A U.S. bankruptcy trustee has accused the family of Westchester funeral home director Joseph Balsamo of helping him dodge creditors.
Balsamo, with the cooperation and assistance of his family “structured his financial affairs to insulate himself from … the debts owed to the IRS and other creditors,” the trustee claims, “and engaged in a fraudulent scheme to divert and conceal income.”
Marianne T. O’Toole, the trustee, sued Balsamo’s mother, Melinda Balsamo of the Bronx, brother John Balsamo of Ridgefield, Connecticut, and the family’s funeral home business, Jan. 6 in U.S. Bankruptcy Court, White Plains.
Balsamo’s bankruptcy attorney, Joseph Reilly, of Goshen, did not respond to an email request for comment.
The family business includes Harrison Funeral Home, Harrison; Balsamo-Cordovano Funeral Home, Carmel; Balsamo Funeral Home, the Bronx; and 15 Church St. LLC, a holding company that owns the Carmel property.
Balsamo, of Ardsley, petitioned for Chapter 7 liquidation two years ago, declaring $5,230 in assets and $1,135,721 in liabilities.
He owed $518,978 in federal and state taxes, $319,113 to several companies that won a court judgment against a defunct Bronx produce company he owned, and $290,350 to Santander Bank.
He was employed as director of Balsamo Funeral Home in the Bronx, according to the petition, where he worked for 30 years and where he made $85,800 in 2017.
But when he testified in 2019 at a creditors meeting, he said he never held any shares in Balsamo Funeral Home, he did not have a bank account and he did not receive a paycheck.

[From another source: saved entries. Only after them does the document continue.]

-- ==== Sys2Proof/Machine/Digest.lean ====
section
/-! DEFINITION. SHA-512 and RSASSA-PSS over RSA-4096 (19 R362, R363): the algorithms that the spec names and other standards define (PRESUMED, log 6). -/
namespace Sys2Proof.Machine

/-! ### Big-endian numbers -/

/-- The number whose big-endian bytes these are. -/
def beNat (bs : List Byte) : Nat := bs.foldl (fun n b => 256 * n + b.toNat) 0
/-- A number as n big-endian bytes. -/
def beBytes (n v : Nat) : List Byte := (leBytes n v).reverse

/-! ### SHA-512 (FIPS 180-4) -/

/-- The primes up to 409: eighty of them. -/
def shaPrimes : List Nat := (List.range 410).filter fun n => decide (2 ≤ n) && ((List.range n).drop 2).all fun d => n % d != 0

/-- The largest r below 2^k with r^e ≤ n. -/
def rootBelow (e n : Nat) : Nat → Nat
  | 0 => 0
  | k + 1 => let r := 2 * rootBelow e (n / 2 ^ e) k; if (r + 1) ^ e ≤ n then r + 1 else r

/-- The first 64 bits of the fraction of a square root. -/
def sqrtBits (p : Nat) : Dword := BitVec.ofNat 64 (rootBelow 2 (p * 2 ^ 128) 80)
/-- The first 64 bits of the fraction of a cube root. -/
def cbrtBits (p : Nat) : Dword := BitVec.ofNat 64 (rootBelow 3 (p * 2 ^ 192) 80)

/-- A message padded to whole blocks: a one bit, zeros, its length in bits in sixteen bytes. -/
def shaPad (m : List Byte) : List Byte := m ++ 0x80 :: (List.replicate ((239 - m.length % 128) % 128) 0 ++ beBytes 16 (8 * m.length))

/-- The next word of a block's schedule, whose last sixteen words, newest first, are given. -/
def shaNext (w : List Dword) : Dword :=
  let x := w.getD 14 0
  let y := w.getD 1 0
  (y.rotateRight 19 ^^^ y.rotateRight 61 ^^^ y >>> 6) + w.getD 6 0 + (x.rotateRight 1 ^^^ x.rotateRight 8 ^^^ x >>> 7) + w.getD 15 0

/-- The eight working variables. -/
structure ShaVars where
  a : Dword
  b : Dword
  c : Dword
  d : Dword
  e : Dword
  f : Dword
  g : Dword
  h : Dword
  deriving DecidableEq, Repr

/-- One round with its constant and its schedule word. -/
def ShaVars.round (v : ShaVars) (k w : Dword) : ShaVars :=
  let t1 := v.h + (v.e.rotateRight 14 ^^^ v.e.rotateRight 18 ^^^ v.e.rotateRight 41) + ((v.e &&& v.f) ^^^ (~~~v.e &&& v.g)) + k + w
  let t2 := (v.a.rotateRight 28 ^^^ v.a.rotateRight 34 ^^^ v.a.rotateRight 39) + ((v.a &&& v.b) ^^^ (v.a &&& v.c) ^^^ (v.b &&& v.c))
  { a := t1 + t2, b := v.a, c := v.b, d := v.c, e := v.d + t1, f := v.e, g := v.f, h := v.g }

/-- The rounds of a block: the constants left, and the schedule's last sixteen words, newest first, the block's own first. -/
def shaRounds : List Dword → List Dword → List Dword → ShaVars → ShaVars
  | [], _, _, v => v
  | k :: ks, b :: bs, w, v => shaRounds ks bs (b :: w) (v.round k b)
  | k :: ks, [], w, v => let x := shaNext w; shaRounds ks [] (x :: w.take 15) (v.round k x)

/-- One block. -/
def ShaVars.block (v : ShaVars) (bs : List Byte) : ShaVars :=
  let ws := (List.range 16).map fun i => BitVec.ofNat 64 (beNat (sliceAt bs (8 * i) 8))
  let u := shaRounds (shaPrimes.map cbrtBits) ws [] v
  { a := v.a + u.a, b := v.b + u.b, c := v.c + u.c, d := v.d + u.d, e := v.e + u.e, f := v.f + u.f, g := v.g + u.g, h := v.h + u.h }

/-- The variables at the start. -/
def shaStart : ShaVars :=
  let h := (shaPrimes.take 8).map sqrtBits
  { a := h.getD 0 0, b := h.getD 1 0, c := h.getD 2 0, d := h.getD 3 0, e := h.getD 4 0, f := h.getD 5 0, g := h.getD 6 0, h := h.getD 7 0 }

/-- The 64 bytes of a digest. -/
def ShaVars.bytes (v : ShaVars) : List Byte := [v.a, v.b, v.c, v.d, v.e, v.f, v.g, v.h].flatMap fun w => beBytes 8 w.toNat

/-- SHA-512 of a byte string. -/
def sha512 (m : List Byte) : List Byte :=
  let p := shaPad m
  ((List.range (p.length / 128)).foldl (fun v i => v.block (sliceAt p (128 * i) 128)) shaStart).bytes

/-! ### RSASSA-PSS with SHA-512 and a salt of 64 bytes (RFC 8017) -/

/-- b^e modulo m, by the low k bits of e. -/
def powMod (m : Nat) : Nat → Nat → Nat → Nat
  | 0, _, _ => 1 % m
  | k + 1, b, e => let r := powMod m k (b * b % m) (e / 2); if e % 2 = 1 then r * b % m else r

/-- MGF1 with SHA-512: n bytes of mask. -/
def mgf1 (seed : List Byte) (n : Nat) : List Byte := ((List.range ((n + 63) / 64)).flatMap fun i => sha512 (seed ++ beBytes 4 i)).take n

/-- Bytes under a mask. -/
def xorBytes (a b : List Byte) : List Byte := (a.zip b).map fun p => p.1 ^^^ p.2

/-- The bytes that a digest and a salt are hashed as. -/
def pssHash (digest salt : List Byte) : List Byte := sha512 (List.replicate 8 0 ++ digest ++ salt)

/-- The leading bit of 4,096 cleared. -/
def clearTop (bs : List Byte) : List Byte := match bs with | b :: r => (b &&& 0x7F) :: r | [] => []

/-- The 512 bytes that a digest is encoded in with a salt. -/
def pssEncode (digest salt : List Byte) : List Byte :=
  let h := pssHash digest salt
  let db := List.replicate 382 0 ++ (1 :: salt)
  clearTop (xorBytes db (mgf1 h 447)) ++ h ++ [0xBC]

/-- Whether encoded bytes are those of a digest. -/
def pssHolds (digest em : List Byte) : Bool :=
  let h := sliceAt em 447 64
  let db := clearTop (xorBytes (em.take 447) (mgf1 h 447))
  em.length == 512 && em.getLast? == some 0xBC && decide ((em.headD 0).toNat < 128) && db.take 382 == List.replicate 382 0 && db.getD 382 0 == 1 &&
    pssHash digest (db.drop 383) == h

/-- A signature of a digest holds under a public key: 512 bytes of modulus, then the exponent, big-endian (log 6). -/
def pssVerify (key digest sig : List Byte) : Bool :=
  let n := beNat (key.take 512)
  sig.length == 512 && decide (beNat sig < n) && pssHolds digest (beBytes 512 (powMod n 4096 (beNat sig) (beNat (key.drop 512))))

/-- The signature of a message under the device key, with a salt (19 R363). -/
def deviceSign (msg salt : List Byte) : List Byte :=
  beBytes 512 (powMod Config.deviceModulus 4096 (beNat (pssEncode (sha512 msg) salt)) Config.deviceExponent)

end Sys2Proof.Machine
end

Instead, according to the lawsuit, he said he received a weekly cash allowance from the family funeral homes, the businesses paid support payments to his estranged wife, and he used his mother’s debit card for personal expenses.
Balsamo conceded at the meeting that he structured his financial affairs this way, the complaint states, “in part by a desire to avoid the collection efforts of creditors, including the IRS.”
Before he filed for bankruptcy, O’Toole says, Joseph Balsamo was 50% owner of 15 Church St. LLC.
Balsamo claimed that his interest in 15 Church St. had been assigned to his mother. O’Toole argues that there is no proof of a transfer or of Balsamo receiving any consideration for his interest in the company.
After Balsamo filed for bankruptcy, his mother and brother refinanced business loans for $2.9 million, on which they owed $217,000. Some of the funds they received were used to pay debts unrelated to Balsamo or 15 Church St., including $84,471 that his mother and brother owed in federal and state taxes.
O’Toole accuses Melinda and John Balsamo of fraudulently transferring Joseph Balsamo’s interest in 15 Church St. as part of a scheme to conceal his assets from creditors. She also charges them with aiding and abetting fraud, for contributing to Balsamo’s “fraudulent conduct,” and unjust enrichment.
The trustee is asking the court to reverse the transfer to Balsamo’s mother of his interest in 15 Church St., direct his mother and brother to account for all proceeds from refinancing the family businesses, and order them to turn over Balsamo’s portion of the refinance funds to his bankruptcy estate.
Granite Springs attorney William F. Macreery represents O’Toole.